As is shown in FIGS. 21-24, the communications plug 500 further includes a printed circuit board 530 and a board edge termination assembly insert 550, each of which are disposed within the housing 510. Any conventional housing 510 may be used that is configured to hold the printed circuit board 530 and the board edge termination assembly 550, and hence the housing 510 is not described in further detail herein. It will be appreciated that the housing 510 may comprise a one-piece housing instead of the multi-piece housing 510, 528 depicted in FIG. 21.

FIG. 22 is a front perspective view of the printed circuit board 530 and the board edge termination assembly insert 550. The printed circuit board 530 may comprise, for example, a conventional printed circuit board, a specialized printed circuit board (e.g., a flexible printed circuit board) or any other type of wiring board. In the embodiment of the present invention depicted in FIGS. 21-24, the printed circuit board 530 comprises a substantially planar multi-layer printed circuit board. As shown in FIG. 21, a plurality of plug blades 540 (eight blades in this embodiment) are mounted near the forward edge of the top of the printed circuit board 530 so that the blades 540 can be accessed through the slots 526 that are provided on the top and front faces of the housing 510. In this embodiment, the plug blades 540 are each formed using wires that are mounted in apertures in the printed circuit board 530. While one particular plug blade 540 is illustrated in FIGS. 21-24, it will be appreciated that any conventional or non-conventional plug blades that are configured to make mechanical and electrical contact with respective contacts, such as, for example, spring jackwire contacts, of a mating communications jack may be used. Thus, for example, in other embodiments, each plug blade may comprise a thin, generally rectangular contact pad or contact element that is provided on the top surface of the printed circuit board 530 and that extends onto the front edge of the printed circuit board 530 so that the contact pads/elements are substantially transversely aligned in side-by-side relationship and each contact pad is exposed through a respective one of the slots 526.

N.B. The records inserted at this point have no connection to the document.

-- ==== Sys2Proof/Tests/Slice0.lean ====
section
/-!
SUPPORT. Tests: ill-formed operands and configurations refused, words written out from 30_encoding, vectors of
95_test_vectors one step each, and for every statement with hypotheses a state and operands that meet them.
-/

namespace Sys2Proof.Tests

open Sys2Proof Sys2Proof.Machine

/-! ### Small states -/

/-- The response of an operation that answered a next state. -/
def answer : Host.Outcome State Fault Refusal → Option Response
  | .next t => t.response
  | _ => none

/-- The next state of an operation. -/
def after : Host.Outcome State Fault Refusal → Option State
  | .next t => some t
  | _ => none

/-- The record set of a decoded buffer, or the status that rejected it. -/
def decodedIs (d : Except Status RecordSet) (r : RecordSet) : Bool :=
  match d with
  | .ok r' => decide (r' = r)
  | .error _ => false

theorem eq_ok_of_decodedIs {d : Except Status RecordSet} {r : RecordSet} (h : decodedIs d r = true) : d = .ok r := by
  cases d <;> simp_all [decodedIs]

/-- Booted, nothing else. -/
def bootedState : State := { State.reset with booted := true }

/-- Booted and seeded with 7: (Idle, 0, 7, 1, 1, 1000, 0, NONE). -/
def seededState : State := { bootedState with opCounter := 7, opSeeded := true, lastIdl := 1000 }

/-- (Started, 150, 8, 1, 1, 1000, 0, NONE). -/
def startedState : State := { seededState with opCounter := 8, stage := .started, pendingAmount := 150 }

/-- (Reserved, 150, 8, 1, 1, 1000, 0, NONE). -/
def reservedState : State := { startedState with stage := .reserved }

/-- A faulted state. -/
def faultedState : State := { startedState with fault := true, faultCause := .amountAbsent, crc := 0x29B1#16 }

/-- The same state in hardened mode. -/
def hardened (s : State) : State := { s with cfg := { s.cfg with rxCrcCheck := .on } }

/-- The same state under policy `ignore`. -/
def ignoring (s : State) : State := { s with cfg := { s.cfg with badFieldPolicy := .ignore } }

/-- The state with numbers of 1000 bits. -/
def wide (s : State) : State := { s with cfg := { s.cfg with wAmt := 1000, wOp := 1000, wTime := 1000 } }

/-- The same state with requests presented. -/
def presented (s : State) (qs : List Request) : State := { s with pending := qs }

/-! ### Frames of 95_test_vectors, part 2.3 -/

/-- F-STA150: "STA", Amount "150". -/
def fSTA150 : Bytes :=
  [0x1F#8, 0x00#8, 0x0C#8, 0x96#8, 0xFB#8, 0x01#8, 0x03#8, 0x53#8, 0x54#8, 0x41#8, 0x04#8, 0x03#8, 0x31#8, 0x35#8,
   0x30#8, 0x46#8, 0x62#8]

/-- F-VRP150: "VRP", Amount "150". -/
def fVRP150 : Bytes :=
  [0x1F#8, 0x00#8, 0x0C#8, 0x96#8, 0xFB#8, 0x01#8, 0x03#8, 0x56#8, 0x52#8, 0x50#8, 0x04#8, 0x03#8, 0x31#8, 0x35#8,
   0x30#8, 0xF0#8, 0xDD#8]

/-- F-FIN150: "FIN", Amount "150". -/
def fFIN150 : Bytes :=
  [0x1F#8, 0x00#8, 0x0C#8, 0x96#8, 0xFB#8, 0x01#8, 0x03#8, 0x46#8, 0x49#8, 0x4E#8, 0x04#8, 0x03#8, 0x31#8, 0x35#8,
   0x30#8, 0x2B#8, 0x1A#8]

/-- F-VRP0: "VRP" without Amount. -/
def fVRP0 : Bytes :=
  [0x1F#8, 0x00#8, 0x07#8, 0x96#8, 0xFB#8, 0x01#8, 0x03#8, 0x56#8, 0x52#8, 0x50#8, 0x64#8, 0x74#8]

/-- F-STAe: "STA", Amount "". -/
def fSTAe : Bytes :=
  [0x1F#8, 0x00#8, 0x09#8, 0x96#8, 0xFB#8, 0x01#8, 0x03#8, 0x53#8, 0x54#8, 0x41#8, 0x04#8, 0x00#8, 0x7C#8, 0x50#8]

/-- F-IDL7: "IDL", OperationNumber "7". -/
def fIDL7 : Bytes :=
  [0x1F#8, 0x00#8, 0x0A#8, 0x96#8, 0xFB#8, 0x01#8, 0x03#8, 0x49#8, 0x44#8, 0x4C#8, 0x03#8, 0x01#8, 0x37#8, 0xC6#8,
   0xAE#8]

/-- F-IDL8: "IDL", OperationNumber "8". -/
def fIDL8 : Bytes :=
  [0x1F#8, 0x00#8, 0x0A#8, 0x96#8, 0xFB#8, 0x01#8, 0x03#8, 0x49#8, 0x44#8, 0x4C#8, 0x03#8, 0x01#8, 0x38#8, 0x37#8,
   0x41#8]

/-- F-IDL0: "IDL", OperationNumber "0". -/
def fIDL0 : Bytes :=
  [0x1F#8, 0x00#8, 0x0A#8, 0x96#8, 0xFB#8, 0x01#8, 0x03#8, 0x49#8, 0x44#8, 0x4C#8, 0x03#8, 0x01#8, 0x30#8, 0xB6#8,
   0x49#8]

/-- F-IDLover: "IDL", OperationNumber "4294967296". -/
def fIDLover : Bytes :=
  [0x1F#8, 0x00#8, 0x13#8, 0x96#8, 0xFB#8, 0x01#8, 0x03#8, 0x49#8, 0x44#8, 0x4C#8, 0x03#8, 0x0A#8, 0x34#8, 0x32#8,
   0x39#8, 0x34#8, 0x39#8, 0x36#8, 0x37#8, 0x32#8, 0x39#8, 0x36#8, 0x06#8, 0x9E#8]

/-- F-STA150op20: "STA", Amount "150", OperationNumber "20". -/
def fSTA150op20 : Bytes :=
  [0x1F#8, 0x00#8, 0x10#8, 0x96#8, 0xFB#8, 0x01#8, 0x03#8, 0x53#8, 0x54#8, 0x41#8, 0x03#8, 0x02#8, 0x32#8, 0x30#8,
   0x04#8, 0x03#8, 0x31#8, 0x35#8, 0x30#8, 0x2B#8, 0xFE#8]

/-- F-VRP150op8: "VRP", Amount "150", OperationNumber "8". -/
def fVRP150op8 : Bytes :=
  [0x1F#8, 0x00#8, 0x0F#8, 0x96#8, 0xFB#8, 0x01#8, 0x03#8, 0x56#8, 0x52#8, 0x50#8, 0x03#8, 0x01#8, 0x38#8, 0x04#8,
   0x03#8, 0x31#8, 0x35#8, 0x30#8, 0xA8#8, 0x51#8]

/-- F-FIN150op8: "FIN", Amount "150", OperationNumber "8". -/
def fFIN150op8 : Bytes :=
  [0x1F#8, 0x00#8, 0x0F#8, 0x96#8, 0xFB#8, 0x01#8, 0x03#8, 0x46#8, 0x49#8, 0x4E#8, 0x03#8, 0x01#8, 0x38#8, 0x04#8,
   0x03#8, 0x31#8, 0x35#8, 0x30#8, 0xB2#8, 0xF7#8]

/-- F-VRP150op21: "VRP", Amount "150", OperationNumber "21". -/
def fVRP150op21 : Bytes :=
  [0x1F#8, 0x00#8, 0x10#8, 0x96#8, 0xFB#8, 0x01#8, 0x03#8, 0x56#8, 0x52#8, 0x50#8, 0x03#8, 0x02#8, 0x32#8, 0x31#8,
   0x04#8, 0x03#8, 0x31#8, 0x35#8, 0x30#8, 0x6A#8, 0xD8#8]

/-- F-STA1: "STA", Amount "1". -/
def fSTA1 : Bytes :=
  [0x1F#8, 0x00#8, 0x0A#8, 0x96#8, 0xFB#8, 0x01#8, 0x03#8, 0x53#8, 0x54#8, 0x41#8, 0x04#8, 0x01#8, 0x31#8, 0x82#8,
   0xA2#8]

/-- F-VRP99: "VRP", Amount "99". -/
def fVRP99 : Bytes :=
  [0x1F#8, 0x00#8, 0x0B#8, 0x96#8, 0xFB#8, 0x01#8, 0x03#8, 0x56#8, 0x52#8, 0x50#8, 0x04#8, 0x02#8, 0x39#8, 0x39#8,
   0x3D#8, 0x71#8]

/-! ### Well-formedness: one ill-formed term for each check -/

theorem test_wf_value_over_255 : ¬ Instr.Wf Config.reference (.tlvEnc [(.amount, List.replicate 256 0x41#8)]) := by
  decide +kernel

theorem test_wf_value_of_255 : Instr.Wf Config.reference (.tlvEnc [(.amount, List.replicate 255 0x41#8)]) := by
  decide +kernel

theorem test_wf_slots_unsorted :
    ¬ Instr.Wf Config.reference (.msgSta [(.amount, [0x31#8]), (.messageName, nameSTA)]) := by decide

theorem test_wf_slot_twice : ¬ Instr.Wf Config.reference (.msgVrp [(.amount, [0x31#8]), (.amount, [0x32#8])]) := by
  decide

theorem test_wf_key_without_code : ¬ Instr.Wf Config.reference (.msgFin [(.other 0, [])]) := by decide

theorem test_wf_name_over_255 : ¬ Instr.Wf Config.reference (.frmEnc (List.replicate 256 0x41#8) []) := by
  decide +kernel

theorem test_wf_frm_key : ¬ Instr.Wf Config.reference (.frmEnc nameSTA [(.other 3, [])]) := by decide

theorem test_wf_idl_slots : ¬ Instr.Wf Config.reference (.msgIdl [(.amount, []), (.amount, [])]) := by decide

theorem test_wf_boot_time : ¬ Instr.Wf Config.reference (.hsBoot (2 ^ 64)) := by decide

theorem test_wf_tick_time :
    Instr.Wf Config.reference (.hsTick (2 ^ 64 - 1)) ∧ ¬ Instr.Wf Config.reference (.hsTick (2 ^ 64)) := by decide

theorem test_config_reference : Config.reference.Valid := by decide

theorem test_config_code_zero :
    ¬ { Config.reference with keymap := (0x00#8, .other 0) :: KeyMap.reference }.Valid := by decide

theorem test_config_code_twice :
    ¬ { Config.reference with keymap := (0x01#8, .other 0) :: KeyMap.reference }.Valid := by decide

theorem test_config_key_twice :
    ¬ { Config.reference with keymap := KeyMap.reference ++ [(0x0B#8, TlvKey.amount)] }.Valid := by decide

theorem test_config_key_missing : ¬ { Config.reference with keymap := KeyMap.reference.drop 1 }.Valid := by decide

theorem test_config_width_zero : ¬ { Config.reference with wOp := 0 }.Valid := by decide

/-- The example of 43_handshake R123 (V-HS-3) in a configuration of 1000-bit numbers: every width is a configuration. -/
theorem test_wide_start :
    (wide seededState).cfg.Valid ∧
    answer (step (presented (wide seededState) [encode (.hsRx fSTA150)])) =
      some { status := .ok, tx := [fVRP150op8], event := .start } := by decide +kernel

/-- A counter of 256 digits: the start event completes, and only the bytes of its one message are open (log entry 17). -/
theorem test_wide_counter :
    (after (exec (.hsRx fSTA150) { wide seededState with opCounter := 10 ^ 255 - 1 })).map
      (fun t => (t.stage, t.pendingAmount, decide (t.opCounter = 10 ^ 255), t.response.map (·.tx.length))) =
      some (.started, 150, true, some 1) := by decide +kernel

/-! ### Decoding: words written out from 30_encoding R75, R74, R70 and 20_memory R46 -/

theorem test_decode_commands (p : Ports) :
    decode ⟨.cmd8 0b00000001#8, p⟩ = .ok .reset ∧
    decode ⟨.cmd8 0b00010000#8, p⟩ = .ok .crcInit ∧
    decode ⟨.cmd8 0b00010001#8, p⟩ = .ok (.crcUpdate p.b) ∧
    decode ⟨.cmd8 0b00010010#8, p⟩ = .ok .crcRead ∧
    decode ⟨.cmd8 0b00010011#8, p⟩ = .ok (.crcCompute p.bytes) ∧
    decode ⟨.cmd8 0b00100000#8, p⟩ = .ok (.tlvEnc p.records) ∧
    decode ⟨.cmd8 0b00100001#8, p⟩ = .ok (.tlvDec p.bytes) :=
  ⟨rfl, rfl, rfl, rfl, rfl, rfl, rfl⟩

theorem test_decode_frame_and_handshake_commands (p : Ports) :
    decode ⟨.cmd8 0b00110000#8, p⟩ = .ok (.frmEnc p.name p.records) ∧
    decode ⟨.cmd8 0b00110001#8, p⟩ = .ok (.frmDec p.bytes) ∧
    decode ⟨.cmd8 0b01000000#8, p⟩ = .ok (.hsBoot p.now) ∧
    decode ⟨.cmd8 0b01000001#8, p⟩ = .ok (.hsRx p.bytes) ∧
    decode ⟨.cmd8 0b01000010#8, p⟩ = .ok (.hsTick p.now) ∧
    decode ⟨.cmd8 0b01000011#8, p⟩ = .ok .hsStatus :=
  ⟨rfl, rfl, rfl, rfl, rfl, rfl⟩

/-- The letters of 30_encoding R71, eight bits each: S 01010011, T 01010100, A 01000001, and so on. -/
theorem test_decode_names (p : Ports) :
    decode ⟨.msgName24 0b010100110101010001000001#24, p⟩ = .ok (.msgSta p.records) ∧
    decode ⟨.msgName24 0b010101100101001001010000#24, p⟩ = .ok (.msgVrp p.records) ∧
    decode ⟨.msgName24 0b010001100100100101001110#24, p⟩ = .ok (.msgFin p.records) ∧
    decode ⟨.msgName24 0b010010010100010001001100#24, p⟩ = .ok (.msgIdl p.records) :=
  ⟨rfl, rfl, rfl, rfl⟩

theorem test_decode_keys (p : Ports) :
    decode ⟨.tlvKey8 0b00000001#8, p⟩ = .ok (.keyMessageName p.bytes) ∧
    decode ⟨.tlvKey8 0b00000011#8, p⟩ = .ok (.keyOperationNumber p.bytes) ∧
    decode ⟨.tlvKey8 0b00000100#8, p⟩ = .ok (.keyAmount p.bytes) ∧
    decode ⟨.tlvKey8 0b00000101#8, p⟩ = .ok (.keyKeepaliveInterval p.bytes) ∧
    decode ⟨.tlvKey8 0b00001010#8, p⟩ = .ok (.keyQrPayload p.bytes) :=
  ⟨rfl, rfl, rfl, rfl, rfl⟩

/-- The header of V-FRM-1, `1F 00 0C 96 FB`, bit by bit. -/
theorem test_decode_header (p : Ports) :
    decode ⟨.frame40 0b0001111100000000000011001001011011111011#40, p⟩ = .ok (.frameHdr 12#16 p.bytes) := rfl

theorem test_decode_rejects (p : Ports) :
    decode ⟨.cmd8 0x00#8, p⟩ = .error (.unassignedCommand 0x00#8) ∧
    decode ⟨.cmd8 0x44#8, p⟩ = .error (.unassignedCommand 0x44#8) ∧
    decode ⟨.msgName24 0x737461#24, p⟩ = .error (.unmatchedName 0x737461#24) ∧
    decode ⟨.tlvKey8 0x00#8, p⟩ = .error (.otherKey 0x00#8) ∧
    decode ⟨.frame40 0x1F000C97FB#40, p⟩ = .error (.otherHeader 0x1F000C97FB#40) :=
  ⟨rfl, rfl, rfl, rfl, rfl⟩

/-- A table word is fetched and runs as the first instruction after reset. -/
theorem test_fetch_word :
    (after (step (State.reset.withFetchWord 8 0x40))).map (·.booted) = some true ∧
    (after (step (State.reset.withFetchWord 8 0xFF))).map (·.response) = some (some { status := .illegalCommand }) := by
  decide +kernel

/-! ### Codes of the named values (10_state R22, 60_exceptions R150, R152) -/

theorem test_codes :
    Stage.finalized.code = 3#2 ∧ FaultCause.opCounterOverflow.code = 4#3 ∧ Status.payloadTooLong.code = 0x05#8 ∧
    Status.illegalCommand.code = 0x0D#8 := by decide

/-! ### Checksum Engine -/

/-- V-CRC-1 and V-CRC-3. -/
theorem test_crc_compute :
    answer (exec (.crcCompute []) State.reset) = some { status := .ok, result := .crc 0xFFFF#16 } ∧
    answer (exec (.crcCompute [0x31#8, 0x32#8, 0x33#8, 0x34#8, 0x35#8, 0x36#8, 0x37#8, 0x38#8, 0x39#8]) State.reset) =
      some { status := .ok, result := .crc 0x29B1#16 } := by decide +kernel

/-- V-CRC-7 and V-CRC-8. -/
theorem test_crc_order :
    crc16 [0x01#8, 0x02#8] = 0x0E7C#16 ∧ crc16 [0x02#8, 0x01#8] = 0x6B4C#16 := by decide +kernel

/-- The second row of V-CRC-3's streaming table: C782, byte 32, index F5. -/
theorem test_crc_update :
    (after (exec (.crcUpdate 0x32#8) { State.reset with crc := 0xC782#16 })).map (·.crc) = some 0x3DBA#16 := by
  decide +kernel

theorem test_crc_init : (after (exec .crcInit { State.reset with crc := 0x29B1#16 })).map (·.crc) = some 0xFFFF#16 := by
  decide

theorem test_crc_read :
    answer (exec .crcRead { State.reset with crc := 0x29B1#16 }) = some { status := .ok, result := .crc 0x29B1#16 } := by
  decide

/-! ### Record Codec -/

/-- V-TLV-4, its operands in slot order: all five default keys, ascending code. -/
theorem test_tlv_enc :
    answer (exec (.tlvEnc [(.messageName, nameIDL), (.operationNumber, [0x37#8]), (.amount, [0x31#8]),
      (.keepaliveInterval, [0x32#8, 0x37#8, 0x30#8]), (.qrPayload, [0x78#8])]) State.reset) =
    some
      { status := .ok
        result := .bytes [0x01#8, 0x03#8, 0x49#8, 0x44#8, 0x4C#8, 0x03#8, 0x01#8, 0x37#8, 0x04#8, 0x01#8, 0x31#8,
          0x05#8, 0x03#8, 0x32#8, 0x37#8, 0x30#8, 0x0A#8, 0x01#8, 0x78#8] } := by decide

theorem test_tlv_enc_too_long :
    answer (exec (.tlvEnc [(.amount, List.replicate 256 0x41#8)]) State.reset) = some { status := .valueTooLong } := by
  decide +kernel

/-- V-TLV-3 and V-TLV-15. -/
theorem test_tlv_dec :
    tlvDecode KeyMap.reference [0x04#8, 0x03#8, 0x31#8, 0x35#8, 0x30#8, 0x01#8, 0x03#8, 0x53#8, 0x54#8, 0x41#8] =
      [(.messageName, nameSTA), (.amount, [0x31#8, 0x35#8, 0x30#8])] ∧
    tlvDecode KeyMap.reference [0x04#8, 0x01#8, 0x35#8, 0x03#8, 0xFF#8, 0x31#8] = [(.amount, [0x35#8])] := by decide

/-- V-TLV-13 and V-TLV-16. -/
theorem test_tlv_dec_stops :
    tlvDecode KeyMap.reference [0x01#8, 0x00#8, 0x01#8, 0x05#8, 0x31#8, 0x32#8] = [(.messageName, [])] ∧
    tlvDecode KeyMap.reference [0x77#8, 0x05#8, 0x04#8, 0x01#8, 0x31#8] = [] := by decide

As shown in FIG. 22, each plug blade 540 may be implemented by mounting a wire 541 into spaced-apart apertures on the printed circuit board 530. In this manner, a “skeletal” plug blade 540 is formed that has a hollow central portion. As shown in FIG. 22, a total of eight plug blades 540 are provided that are arranged in a side-by-side relationship. As shown in FIG. 23, each wire 541 includes a first end 542 that is mounted in a first aperture in the printed circuit board 530, a generally vertical segment 543 that extends from the aperture in the printed circuit board that holds the first end 542, a first transition segment 544 which may be implemented as a generally ninety degree bend, a generally horizontal segment 545, a generally U-shaped projection segment 546 which extends from an end of the generally horizontal segment 545, a second transition segment 547, and a second end 548 that is mounted in a second aperture in the printed circuit board 530. As shown in FIG. 23, the ends of the generally vertical segment 543 are directly connected to the first end 542 of the wire 541 and to the first transition segment 544, respectively. The ends of the generally horizontal segment 545 are directly connected to the first transition segment 544 and to the generally U-shaped projection segment 546, respectively. The ends of the generally U-shaped projection segment 546 are directly connected to the generally horizontal segment 545 and to the second transition segment 547. The second transition segment is directly connected to the second end 548 of the wire 541. The first and second ends 542, 548 may be press-fit into their respective apertures in the printed circuit board 530 or mounted in the printed circuit board 530 by other means known to those of skill in the art.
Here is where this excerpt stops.